-- ==== Sys2Proof/Laws/SteadyCommands.lean ====
section
/-! SUPPORT. The operations that are steady, one lemma each: serving, scans, keys, frames and timers. -/

namespace Sys2Proof.Machine

theorem State.startRemoval_lp (s : State) (p : Pos) (pu : Purpose) (x : Placed) :
    (s.startRemoval p pu x).lp = s.lp := by
  unfold State.startRemoval
  rw [State.showTray_lp]
  rfl

/-- Slots given and taken leave LP as it stands. -/
theorem State.tryRemoval_lp (s : State) (p : Pos) : (s.tryRemoval p).lp = s.lp := by
  unfold State.tryRemoval
  split
  · rfl
  · split
    · rfl
    · dsimp only
      split <;> exact State.startRemoval_lp ..

theorem State.giveTo_lp (ps : List Pos) (s : State) : (State.giveTo ps s).lp = s.lp := by
  induction ps generalizing s with
  | nil => rfl
  | cons p ps ih =>
    simp only [State.giveTo]
    split
    · rfl
    · rw [ih, State.tryRemoval_lp, State.showPositionLamp_lp]
      rfl

theorem State.emptySlot_lp (s : State) (i : Nat) (g : Option Seq) : (s.emptySlot i g).lp = s.lp := by
  unfold State.emptySlot State.giveSlots
  exact State.giveTo_lp _ _

theorem State.emptySlots_lp (gs : List Grantable) (n : Seq) (s : State) :
    (gs.foldl (fun v g => v.emptySlot g.slot (some n)) s).lp = s.lp := by
  induction gs generalizing s with
  | nil => rfl
  | cons g gs ih => exact (ih _).trans (State.emptySlot_lp _ _ _)

theorem State.chosenFor_room {s : State} {a : AskEntry}
    (h : ((s.chosenFor a).map (·.unit)).isEmpty = false) : s.xu.outbound.length < 8 := by
  unfold State.chosenFor at h
  split at h
  · assumption
  · simp at h

theorem Steady.serve {a s : State} (h : Steady a s) (x : AskEntry) (rest : List AskEntry)
    (hq : s.xu.askQueue = x :: rest) (hs : s.lp.hasSpace = true) : Steady a (s.serve x rest) := by
  unfold State.serve
  dsimp only
  refine Steady.transmit (Steady.pruneClocks (Steady.foldl (Steady.setXu h _ ?_) _
    (fun t g k => k.emptySlot _ _) _)) _ ?_
  · refine ⟨id, id, fun hb => ?_, fun hb => ?_, id⟩
    · rw [hq] at hb
      simp only [List.length_cons] at hb
      dsimp only
      omega
    · dsimp only
      split
      · exact hb
      · rename_i hu
        have := State.chosenFor_room (Bool.not_eq_true _ ▸ hu)
        simp only [List.length_append, List.length_singleton]
        omega
  · rw [Bool.or_eq_true]
    right
    show LinePort.hasSpace (State.pruneClocks _).lp = true
    have : ∀ t : State, t.pruneClocks.lp = t.lp := fun _ => rfl
    rw [this, State.emptySlots_lp]
    exact hs

theorem Steady.serveOne {a s : State} (h : Steady a s) : Steady a s.serveOne := by
  unfold State.serveOne
  split
  · exact h
  · rename_i hq
    split
    · rename_i hc
      simp only [State.canServe, Bool.and_eq_true] at hc
      exact h.serve _ _ hq hc.1.2
    · exact h

theorem Steady.serveAsks {a s : State} (h : Steady a s) (n : Nat) :
    Steady a (State.serveAsks n s) := by
  induction n generalizing s with
  | zero => exact h
  | succ n ih =>
    simp only [State.serveAsks]
    split
    · exact ih h.serveOne
    · exact h

theorem Steady.breakLink {a s : State} (ha : Steady a s) (p : Pos) (o : OrderId) (state : NoticeState) :
    Steady a (s.breakLink p o state) := by
  unfold State.breakLink
  repeat' with_reducible first | exact ha | apply Steady.modNotice | apply Steady.withdrawClaim | apply Steady.enterEmpty

theorem Steady.isolatePosition {a s : State} (ha : Steady a s) (p : Pos) :
    Steady a (s.isolatePosition p) := by
  unfold State.isolatePosition
  dsimp only
  repeat' first
    | with_reducible first | exact ha | apply Steady.breakLink
    | split

theorem Steady.refuseIntake {a s : State} (ha : Steady a s) (r : BenchReport) (v : Nat) :
    Steady a (s.refuseIntake r v) := by
  unfold State.refuseIntake
  dsimp only
  repeat' with_reducible first | exact ha | apply Steady.setSu | apply Steady.benchReport
  all_goals rfl

theorem Steady.useExpected {a s : State} (ha : Steady a s) (e : Expected) :
    Steady a (s.useExpected e) := by
  unfold State.useExpected
  dsimp only
  repeat' first
    | with_reducible first | exact ha | apply Steady.setXu | apply Steady.modLine | apply Steady.produceTaken
    | split
  all_goals constructor <;> intro hb <;>
    first | exact hb | exact le_trans (List.length_filter_le _ _) hb | simpa using hb

theorem Steady.firstState {a s : State} (ha : Steady a s) (i : Nat) (u : UnitRec) (link : Option LineRef) :
    Steady a (s.firstState i u link) := by
  unfold State.firstState
  repeat' first
    | with_reducible first | exact ha | apply Steady.handLine | apply Steady.takeUnit | apply Steady.matchUnit
    | split

theorem Steady.enterUnit {a s : State} (ha : Steady a s) (i : Nat) (l : Label) :
    Steady a (s.enterUnit i l) := by
  unfold State.enterUnit
  dsimp only
  repeat' first
    | with_reducible first | exact ha | apply Steady.setSu | apply Steady.setSlot | apply Steady.useExpected | apply Steady.firstState | apply Steady.showShelf
    | split
  all_goals rfl

theorem Steady.refuseChute {a s : State} (ha : Steady a s) (r : BenchReport) (v : Nat) :
    Steady a (s.refuseChute r v) := by
  unfold State.refuseChute
  dsimp only
  repeat' with_reducible first | exact ha | apply Steady.setSu | apply Steady.benchReport
  all_goals rfl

**ASSIGNMENT**
Say how many lines of the listing above contain "induction". Include nothing besides the number.

**WORKED SOLUTION**
3